Paul Hudson March 29th 2019 @twostraws

Swift 4.2 improved the Hashable protocol to make it faster, simpler, and more secure, all at the same time. If you currently generate hashes by hand you will almost certainly want to migrate to the new API, but even if you don’t you might still find the behavior of your code changes.

Hashable is one of Swift’s most important protocols, but it often goes unnoticed. You use it every time you create dictionaries or sets, for example, because those types create hashes of your data to figure out where it should be stored.

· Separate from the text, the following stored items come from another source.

-- ==== Sys2Proof/Proofs/CensusCopies.lean ====
section
/-! PROOF. The census (R470 to R472): its request, and at its tick the copy of every page. -/

namespace Sys2Proof.Machine

variable {c d : Core} {a : Access} {p off t v : Nat}

/-! ### The request -/

/-- A census is armed for a tick. -/
def Core.withCensusArmed (c : Core) (v : Nat) : Core := { (c.wr 0x90 v).setF 0x98 1 1 0 with censusArmed := some v }

theorem Core.hCensusReq_arms (ha : a.view = .priv) (hfree : c.censusArmed = none) (hlead : c.lead200 v = true) :
    c.hCensusReq a v = c.withCensusArmed v := by
  unfold Core.hCensusReq
  rw [if_neg (by simp [isPriv_of_view ha]), if_neg (by simp [hfree, hlead])]
  rfl

theorem Core.rd_withCensusArmed (c : Core) (v b : Nat) : (c.withCensusArmed v).rd b = ((c.wr 0x90 v).setF 0x98 1 1 0).rd b := rfl

theorem Core.hCensusReq_rejects (ha : a.view = .priv) (h : c.censusArmed.isSome = true ∨ c.lead200 v = false) :
    c.hCensusReq a v = (c.raiseF 0x98 2).reject 0 0x90 v := by
  unfold Core.hCensusReq
  rw [if_neg (by simp [isPriv_of_view ha]), if_pos (by rcases h with h | h <;> simp [h])]

theorem Core.withCensusArmed_spec (c : Core) (hv : v < 2 ^ 64) : (c.withCensusArmed v).censusArmed = some v ∧
    (c.withCensusArmed v).rd 0x90 = v ∧ (c.withCensusArmed v).getB 0x98 1 = false := by
  refine ⟨rfl, ?_, ?_⟩
  · rw [Core.rd_withCensusArmed, Core.rd_setF_ne _ _ _ _ (by decide), Core.rd_wr_self, Nat.mod_eq_of_lt hv]
  · rw [Core.getB_of_rd (Core.rd_withCensusArmed c v _)]
    exact Core.getB_setF_self _ _ _ _ (by decide)

theorem Core.censusRejected_spec : ((c.raiseF 0x98 2).reject 0 0x90 v).censusArmed = c.censusArmed ∧
    ((c.raiseF 0x98 2).reject 0 0x90 v).census = c.census ∧ ((c.raiseF 0x98 2).reject 0 0x90 v).getB 0x98 2 = true := by
  have hframe : Changes [.regs, .cyc, .notices, .errSeq] c ((c.raiseF 0x98 2).reject 0 0x90 v) :=
    (changes_raiseF.trans changes_reject).mono rfl
  refine ⟨hframe .censusArmed (by decide), hframe .census (by decide), ?_⟩
  exact (Core.getB_of_rd (Core.rd_logErr_ne _ _ _ _ _ _ (by unfold LogTouches; decide))).trans (Core.getB_raiseF_self c _ _ (by decide))

/-! ### The pages -/

theorem Core.pages_aligned (h : p ∈ c.pages) : p % 0x1000 = 0 := by
  have hvlt : ∀ q ∈ (List.range c.plains).map pVlt, q % 0x1000 = 0 := by
    simp only [List.mem_map, pVlt]
    rintro _ ⟨i, -, rfl⟩
    omega
  have hpln : ∀ q ∈ (List.range c.plains).map pPln, q % 0x1000 = 0 := by
    simp only [List.mem_map, pPln]
    rintro _ ⟨i, -, rfl⟩
    omega
  have hmdw : ∀ q ∈ (List.range c.meadows).map pMdw, q % 0x1000 = 0 := by
    simp only [List.mem_map, pMdw]
    rintro _ ⟨i, -, rfl⟩
    omega
  simp only [Core.pages, List.append_assoc, List.mem_append] at h
  rcases h with h | h | h | h
  · exact (by decide : ∀ q ∈ [pDev, pTime, pPort, pSep, pComp, pComp1, pKey, pTask, pCap, pPass, pLpm, pCtl, pSec, pFlt, pPwr],
      q % 0x1000 = 0) p h
  · exact hvlt p h
  · exact hpln p h
  · exact hmdw p h

/-- The last register of a row lies on the page. -/
def RegRow.onPage (r : RegRow) : Bool := r.off + (r.count - 1) * r.stride < 0x1000

theorem off_lt_of_mem_rowOffs {r : RegRow} (hr : RegRow.onPage r = true) (h : off ∈ rowOffs r) : off < 0x1000 := by
  obtain ⟨i, hi, rfl⟩ := List.mem_map.mp h
  have hle : i * r.stride ≤ (r.count - 1) * r.stride := Nat.mul_le_mul_right _ (Nat.le_sub_one_of_lt (List.mem_range.mp hi))
  have := of_decide_eq_true hr
  omega

theorem blockRows_onPage (b : Block) : (blockRows b).all RegRow.onPage = true := by cases b <;> decide

theorem off_lt_of_mem_blockOffs {b : Block} (h : off ∈ blockOffs b) : off < 0x1000 := by
  obtain ⟨r, hr, hoff⟩ := List.mem_flatMap.mp h
  have hrows : ∀ k, r ∈ blockRows k → RegRow.onPage r = true := fun k hk => List.all_eq_true.mp (blockRows_onPage k) r hk
  refine off_lt_of_mem_rowOffs ?_ hoff
  rcases List.mem_append.mp hr with hr | hr
  · exact hrows .hdr (List.mem_filter.mp hr).1
  · cases b
    case mdw => exact (List.mem_append.mp hr).elim (hrows .mdw) (hrows .rgn)
    all_goals exact hrows _ hr

/-! ### The copy -/

/-- A table filled from a list in which a key stands with one value only. -/
theorem Store.get_foldl_set {α : Type} [DecidableEq α] {l : List (Nat × α)} {k : Nat} {x d : α} (s : Store α)
    (hone : ∀ e ∈ l, e.1 = k → e.2 = x) (h : Store.get s d k = x ∨ ∃ e ∈ l, e.1 = k) :
    Store.get (l.foldl (fun s e => Store.set s d e.1 e.2) s) d k = x := by
  induction l generalizing s with
  | nil => exact h.resolve_right fun ⟨e, he, _⟩ => absurd he List.not_mem_nil
  | cons e l ih =>
    refine ih _ (fun f hf => hone f (List.mem_cons_of_mem _ hf)) ?_
    by_cases hk : e.1 = k
    · left
      rw [← hone e (List.mem_cons_self ..) hk, ← hk]
      exact Store.get_set_self _ _ _ _
    · rcases h with h | ⟨f, hf, hfk⟩
      · exact .inl ((Store.get_set_ne _ _ _ (Ne.symm hk)).trans h)
      · exact .inr ⟨f, (List.mem_cons.mp hf).resolve_left fun e => hk (e ▸ hfk), hfk⟩

/-- What a census of tick t copies of a register of a page. -/
def Core.censusWord (c : Core) (t p off : Nat) : Nat := if off = 0x58 then t else c.readReg .priv (p + off)

theorem Core.pageCopy_of_block {b : Block} {i : Nat} (h : blockAt c.plains p = some (b, i)) : c.pageCopy t p =
    (blockOffs b).filterMap fun off =>
      if c.censusWord t p off % 2 ^ 64 = 0 then none else some (p + off, BitVec.ofNat 64 (c.censusWord t p off)) := by
  unfold Core.pageCopy
  rw [h]
  rfl

theorem Core.entry_of_mem_pageCopy {e : Nat × Word64} (h : e ∈ c.pageCopy t p) :
    ∃ off < 0x1000, e = (p + off, BitVec.ofNat 64 (c.censusWord t p off)) := by
  cases hblk : blockAt c.plains p with
  | none =>
    unfold Core.pageCopy at h
    rw [hblk] at h
    exact absurd h List.not_mem_nil
  | some x =>
    rw [Core.pageCopy_of_block (b := x.1) (i := x.2) hblk] at h
    obtain ⟨off, hoff, he⟩ := List.mem_filterMap.mp h
    refine ⟨off, off_lt_of_mem_blockOffs hoff, ?_⟩
    by_cases hzero : c.censusWord t p off % 2 ^ 64 = 0
    · rw [if_pos hzero] at he
      cases he
    · rw [if_neg hzero] at he
      exact (Option.some.inj he).symm

theorem Core.mem_pageCopy {b : Block} {i : Nat} (hblk : blockAt c.plains p = some (b, i)) (hoff : off ∈ blockOffs b)
    (hne : c.censusWord t p off % 2 ^ 64 ≠ 0) : (p + off, BitVec.ofNat 64 (c.censusWord t p off)) ∈ c.pageCopy t p := by
  rw [Core.pageCopy_of_block hblk]
  exact List.mem_filterMap.mpr ⟨off, hoff, if_neg hne⟩

/-- The copy that a census of tick t takes. -/
def Core.censusCopy (c : Core) (t : Nat) : Store Word64 :=
  (c.pages.flatMap (c.pageCopy t)).foldl (fun (s : Store Word64) e => Store.set s 0 e.1 e.2) []

theorem Core.censusCopy_dev (c : Core) (t : Nat) (hoff : off ∈ blockOffs .dev) (htick : off ≠ 0x58) :
    (Store.get (c.censusCopy t) 0 (pDev + off)).toNat = c.readReg .priv (pDev + off) % 2 ^ 64 := by
  have hlt := off_lt_of_mem_blockOffs hoff
  have hword : c.censusWord t pDev off = c.readReg .priv (pDev + off) := if_neg htick
  have hget : Store.get (c.censusCopy t) 0 (pDev + off) = BitVec.ofNat 64 (c.censusWord t pDev off) := by
    refine Store.get_foldl_set [] (fun e he hk => ?_) ?_
    · obtain ⟨p, hp, he⟩ := List.mem_flatMap.mp he
      obtain ⟨off', hlt', rfl⟩ := Core.entry_of_mem_pageCopy he
      have halign := Core.pages_aligned hp
      have hkey : p + off' = 0 + off := hk
      obtain rfl : p = pDev := by unfold pDev; omega
      obtain rfl : off' = off := by unfold pDev at hkey; omega
      rfl
    · by_cases hzero : c.censusWord t pDev off % 2 ^ 64 = 0
      · exact .inl (BitVec.eq_of_toNat_eq (by rw [BitVec.toNat_ofNat, hzero]; rfl)).symm
      · exact .inr ⟨_, List.mem_flatMap.mpr ⟨pDev, by simp [Core.pages], Core.mem_pageCopy rfl hoff hzero⟩, rfl⟩
  rw [hget, BitVec.toNat_ofNat, hword]

/-! ### The tick -/

/-- The census of the device at a tick, before the pages show it. -/
def Core.censusTaken (c : Core) (t : Nat) : Core :=
  ({ c.setF 0x98 1 1 1 with census := c.censusCopy t, censusArmed := none } : Core).cycSet aCensusNow 1

/-- CENSUS_TICK and event 2 of a page. -/
def Core.censusShown (t : Nat) (c : Core) (p : Nat) : Core := (c.wr (p + 0x58) t).event p 2

theorem Core.census_due (harm : c.censusArmed = some t) (hbegun : c.tickBegun t = true) :
    c.census_ = (c.censusTaken t).pages.foldl (Core.censusShown t) (c.censusTaken t) := by
  unfold Core.census_
  rw [harm]
  exact if_neg (by simp [hbegun])

theorem changes_censusShown : Changes [.regs, .cyc, .notices] c (c.censusShown t p) := (changes_wr.trans changes_event).mono rfl

theorem Core.rd_censusShown {b : Nat} (htick : b ≠ p + 0x58) (hpend : b ≠ p + 0x38) : (Core.censusShown t c p).rd b = c.rd b :=
  (Core.rd_event_ne _ _ hpend).trans (Core.rd_wr_ne c t htick)

theorem Core.rd_censusShown_self : (Core.censusShown t c p).rd (p + 0x58) = t % 2 ^ 64 :=
  (Core.rd_event_ne _ _ (by omega)).trans (Core.rd_wr_self c _ t)

/-- A page shows the tick and the event of a census, and the showing of another page leaves it so. -/
def Core.CensusOn (t : Nat) (c : Core) (p : Nat) : Prop := c.rd (p + 0x58) = t % 2 ^ 64 ∧ c.getB (p + 0x38) 2 = true

theorem Core.censusOn_self : Core.CensusOn t (Core.censusShown t c p) p :=
  ⟨Core.rd_censusShown_self, Core.getB_event_self _ _ _ (by decide)⟩

theorem Core.CensusOn.shown {q : Nat} (h : Core.CensusOn t c p) (hp : p % 0x1000 = 0) (hq : q % 0x1000 = 0) :
    Core.CensusOn t (Core.censusShown t c q) p := by
  by_cases hpq : p = q
  · exact hpq ▸ Core.censusOn_self
  · obtain ⟨htick, hpend⟩ := h
    have hrd : ∀ k, k < 0x1000 → (Core.censusShown t c q).rd (p + k) = c.rd (p + k) := fun k hk =>
      Core.rd_censusShown (by omega) (by omega)
    exact ⟨(hrd 0x58 (by decide)).trans htick, (Core.getB_of_rd (hrd 0x38 (by decide))).trans hpend⟩

theorem Core.censusShown_pages {ps : List Nat} (hps : ∀ q ∈ ps, q % 0x1000 = 0) (hp : p % 0x1000 = 0)
    (h : Core.CensusOn t c p ∨ p ∈ ps) : Core.CensusOn t (ps.foldl (Core.censusShown t) c) p := by
  induction ps generalizing c with
  | nil => exact h.resolve_right List.not_mem_nil
  | cons q ps ih =>
    refine ih (fun x hx => hps x (List.mem_cons_of_mem _ hx)) ?_
    rcases h with h | h
    · exact .inl (h.shown hp (hps q (List.mem_cons_self ..)))
    · rcases List.mem_cons.mp h with rfl | h
      · exact .inl Core.censusOn_self
      · exact .inr h

theorem Core.rd_censusShown_pages {ps : List Nat} {b : Nat} (hps : ∀ q ∈ ps, q % 0x1000 = 0) (hb : b % 0x1000 ≠ 0x58 ∧ b % 0x1000 ≠ 0x38) :
    (ps.foldl (Core.censusShown t) c).rd b = c.rd b := by
  induction ps generalizing c with
  | nil => rfl
  | cons q ps ih =>
    have hq := hps q (List.mem_cons_self ..)
    exact (ih fun x hx => hps x (List.mem_cons_of_mem _ hx)).trans (Core.rd_censusShown (by omega) (by omega))

theorem Core.pages_censusTaken (c : Core) (t : Nat) : (c.censusTaken t).pages = c.pages := by
  have hplains : (c.censusTaken t).plains = c.plains := Core.getF_of_rd (Core.rd_setF_ne c 1 1 1 (by decide))
  unfold Core.pages Core.meadows
  rw [hplains]

theorem Core.census_spec (harm : c.censusArmed = some t) (hbegun : c.tickBegun t = true) :
    c.census_.censusArmed = none ∧ c.census_.getB 0x98 1 = true ∧
    (∀ p ∈ c.pages, c.census_.rd (p + 0x58) = t % 2 ^ 64 ∧ c.census_.getB (p + 0x38) 2 = true) ∧
    (∀ off ∈ blockOffs .dev, off ≠ 0x58 →
      (Store.get c.census_.census 0 (pDev + off)).toNat = c.readReg .priv (pDev + off) % 2 ^ 64) := by
  rw [Core.census_due harm hbegun, Core.pages_censusTaken]
  have hframe : Changes [.regs, .cyc, .notices] (c.censusTaken t) (c.pages.foldl (Core.censusShown t) (c.censusTaken t)) :=
    .foldl (fun _ _ => changes_censusShown) _ _
  have haligned : ∀ q ∈ c.pages, q % 0x1000 = 0 := fun _ => Core.pages_aligned
  have hcensus : (c.pages.foldl (Core.censusShown t) (c.censusTaken t)).census = c.censusCopy t := hframe .census (by decide)
  refine ⟨hframe .censusArmed (by decide), ?_, fun p hp => Core.censusShown_pages haligned (haligned p hp) (.inr hp), fun off hoff htick => ?_⟩
  · rw [Core.getB_of_rd (Core.rd_censusShown_pages haligned (by decide))]
    exact Core.getB_setF_self c _ _ _ (by decide)
  · rw [hcensus]
    exact Core.censusCopy_dev c t hoff htick

end Sys2Proof.Machine

open Sys2Proof Sys2Proof.Machine

theorem censusIsTaken : Stated.CensusIsTaken := by
  refine ⟨fun s a v ha => ⟨fun hfree hlead => ?_, fun h => ?_⟩, fun s t harm hbegun => ?_⟩
  · rw [runs_iff (d := s.core.hCensusReq a v.toNat) rfl, Core.hCensusReq_arms ha hfree hlead]
    exact Core.withCensusArmed_spec s.core v.isLt
  · rw [runs_iff (d := s.core.hCensusReq a v.toNat) rfl, Core.hCensusReq_rejects ha h]
    exact Core.censusRejected_spec
  · exact (runs_iff (d := s.core.census_) rfl).mpr (Core.census_spec harm hbegun)

/-- Settles O41: the memories in service, and the census. -/
theorem memoriesAndCensus : Obligations.MemoriesAndCensus := ⟨memoriesAreServed, censusIsTaken⟩
end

Before Swift 4.1, conforming to Hashable was complex because you needed to calculate a hashValue property by hand. In Swift 4.1 this improved so that hashValue could be synthesized on your behalf. So, it turned this kind of code:

struct Jedi: Hashable {
    var name: String
    var darkSideUsage: Int

    var hashValue: Int {
        return name.hashValue ^ darkSideUsage.hashValue &* 16777619
    }
}

Into this:

struct Jedi: Hashable {
    var name: String
    var darkSideUsage: Int
}

However, if you wanted your own hashing implementation – for example, if your type had many properties but you knew that one of them was enough to identify it uniquely – you still needed to implement a hashValue method using whatever algorithm you thought was best.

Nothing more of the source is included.